Parameters in the YAML File

This section describes how to configure YAML files for full NPU scheduling or static vNPU scheduling. Before that, you need to understand parameters in the YAML example.

  • See Table 1 for Ascend Job (acjob).
  • See Table 2 for Volcano Job (vcjob).

YAML Parameters (acjob)

The following table describes the YAML parameters that can be used in a training acjob.

Each acjob YAML file contains some fixed fields, such as apiVersion and kind. For more information about these fields, see Key Fields in acjob.

Table 1 YAML parameters

Parameter

Value

Description

framework

  • mindspore
  • pytorch
  • tensorflow

Framework type. Currently, only three types are supported.

ring-controller.atlas

  • For Atlas A2 training product, A200T A3 Box8 SuperPoD Server, Atlas 900 A3 SuperPoD, and Atlas 800T A3 SuperPoD Server, the value is ascend-{xxx}b.
  • For an Atlas 800 training server and a server with Atlas 300T training cards, the value is ascend-910.
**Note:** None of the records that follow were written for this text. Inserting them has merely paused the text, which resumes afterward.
/-! ## removeEntry -/

@[simp] theorem removeEntry_pending (src : Source) : (removeEntry src s).pending = s.pending := rfl
@[simp] theorem removeEntry_free (src : Source) : (removeEntry src s).free = s.free := rfl
@[simp] theorem removeEntry_inReset (src : Source) : (removeEntry src s).inReset = s.inReset := rfl
@[simp] theorem removeEntry_clock (src : Source) : (removeEntry src s).clock = s.clock := rfl
@[simp] theorem removeEntry_baud (src : Source) : (removeEntry src s).baud = s.baud := rfl
@[simp] theorem removeEntry_partState (src : Source) : (removeEntry src s).partState = s.partState := rfl
@[simp] theorem removeEntry_imageStatus (src : Source) : (removeEntry src s).imageStatus = s.imageStatus := rfl
@[simp] theorem removeEntry_store (src : Source) : (removeEntry src s).store = s.store := rfl
@[simp] theorem removeEntry_memory (src : Source) : (removeEntry src s).memory = s.memory := rfl
@[simp] theorem removeEntry_goodFrame (src : Source) : (removeEntry src s).goodFrame = s.goodFrame := rfl
@[simp] theorem removeEntry_flashLit (src : Source) : (removeEntry src s).flashLit = s.flashLit := rfl
@[simp] theorem removeEntry_flashStart (src : Source) : (removeEntry src s).flashStart = s.flashStart := rfl
@[simp] theorem removeEntry_points (src : Source) : (removeEntry src s).points = s.points := rfl
@[simp] theorem removeEntry_groups (src : Source) : (removeEntry src s).groups = s.groups := rfl
@[simp] theorem removeEntry_timing (src : Source) : (removeEntry src s).timing = s.timing := rfl
@[simp] theorem removeEntry_reporting (src : Source) : (removeEntry src s).reporting = s.reporting := rfl
@[simp] theorem removeEntry_surveySet (src : Source) : (removeEntry src s).surveySet = s.surveySet := rfl
@[simp] theorem removeEntry_bands (src : Source) : (removeEntry src s).bands = s.bands := rfl
@[simp] theorem removeEntry_objects (src : Source) : (removeEntry src s).objects = s.objects := rfl
@[simp] theorem removeEntry_window (src : Source) : (removeEntry src s).window = s.window := rfl
@[simp] theorem removeEntry_urgent (src : Source) : (removeEntry src s).urgent = without s.urgent src := rfl
@[simp] theorem removeEntry_routine (src : Source) : (removeEntry src s).routine = without s.routine src := rfl
@[simp] theorem removeEntry_urgentRun (src : Source) : (removeEntry src s).urgentRun = s.urgentRun := rfl
@[simp] theorem removeEntry_snapshot (src : Source) : (removeEntry src s).snapshot = s.snapshot := rfl
@[simp] theorem removeEntry_part (src : Source) : (removeEntry src s).part = s.part := rfl
@[simp] theorem removeEntry_deskSilent (src : Source) : (removeEntry src s).deskSilent = s.deskSilent := rfl
@[simp] theorem removeEntry_outputs (src : Source) : (removeEntry src s).outputs = s.outputs := rfl
@[simp] theorem removeEntry_readback (src : Source) : (removeEntry src s).readback = s.readback := rfl
@[simp] theorem removeEntry_silenceDeadline (src : Source) :
    (removeEntry src s).silenceDeadline = s.silenceDeadline := rfl
@[simp] theorem removeEntry_proofs (src : Source) : (removeEntry src s).proofs = s.proofs := rfl
@[simp] theorem removeEntry_nextAttempt (src : Source) : (removeEntry src s).nextAttempt = s.nextAttempt := rfl
@[simp] theorem removeEntry_surveyCursor (src : Source) : (removeEntry src s).surveyCursor = s.surveyCursor := rfl
@[simp] theorem removeEntry_measure (src : Source) : (removeEntry src s).measure = s.measure := rfl
@[simp] theorem removeEntry_health (src : Source) : (removeEntry src s).health = s.health := rfl
@[simp] theorem removeEntry_rx (src : Source) : (removeEntry src s).rx = s.rx := rfl
@[simp] theorem removeEntry_errors (src : Source) : (removeEntry src s).errors = s.errors := rfl
@[simp] theorem removeEntry_answers (src : Source) : (removeEntry src s).answers = s.answers := rfl
@[simp] theorem removeEntry_tx (src : Source) : (removeEntry src s).tx = s.tx := rfl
Type of the processor used by a job.

podgroup-sched-enable

"true"

This parameter is configured only when the openFuyao-customized Kubernetes and volcano-ext are used in the cluster.

  • If the value is set to true, batch scheduling is enabled.
  • If the value is set to other character strings, batch scheduling does not take effect and common scheduling is used.

If this parameter is not set, batch scheduling does not take effect and common scheduling is used.

NOTE:
  • This parameter is supported only by Volcano with full NPU scheduling enabled.
  • This parameter can be configured only for the Atlas 900 A3 SuperPoD and Atlas 800T A3 SuperPoD Server.

schedulerName

The default value is volcano. Set this parameter based on your actual requirements.

Scheduler selected when Ascend Operator enables gang scheduling.

minAvailable

The default value is the total number of job replicas.

Total number of job replicas when Ascend Operator enables gang scheduling and Volcano is used as the scheduler.

queue

The default value is default. Set this parameter based on your actual requirements.

Queue to which a job belongs when Ascend Operator enables gang scheduling and Volcano is used as the scheduler.

(Optional) successPolicy

  • The default value is null. If you do not set this parameter, the default value null is used.
  • AllWorkers

Prerequisite for a successful job. The null value indicates that if only one pod succeeds, the entire job is considered successful. The AllWorkers value indicates that all pods need to succeed for the job to be considered as successful.

container.name

ascend

The container name must be ascend.

(Optional) ports

If you do not set corresponding parameters, the system fills in the following values by default:

  • name: ascendjob-port
  • containerPort: 2222

Collective communication port for distributed training. The value of name can only be ascendjob-port. You can set containerPort as required. If containerPort is not set, the default port 2222 is used.

replicas

  • Single-server: 1
  • Distributed: N

N indicates the number of job replicas.

image

-

Training image name. Change it based on your actual requirements. (It is the name of the image created in the image preparation section.)

(Optional) host-arch

ARM environment: huawei-arm

x86_64 environment: huawei-x86

Architecture of the node where a training job is executed. Set this parameter as required.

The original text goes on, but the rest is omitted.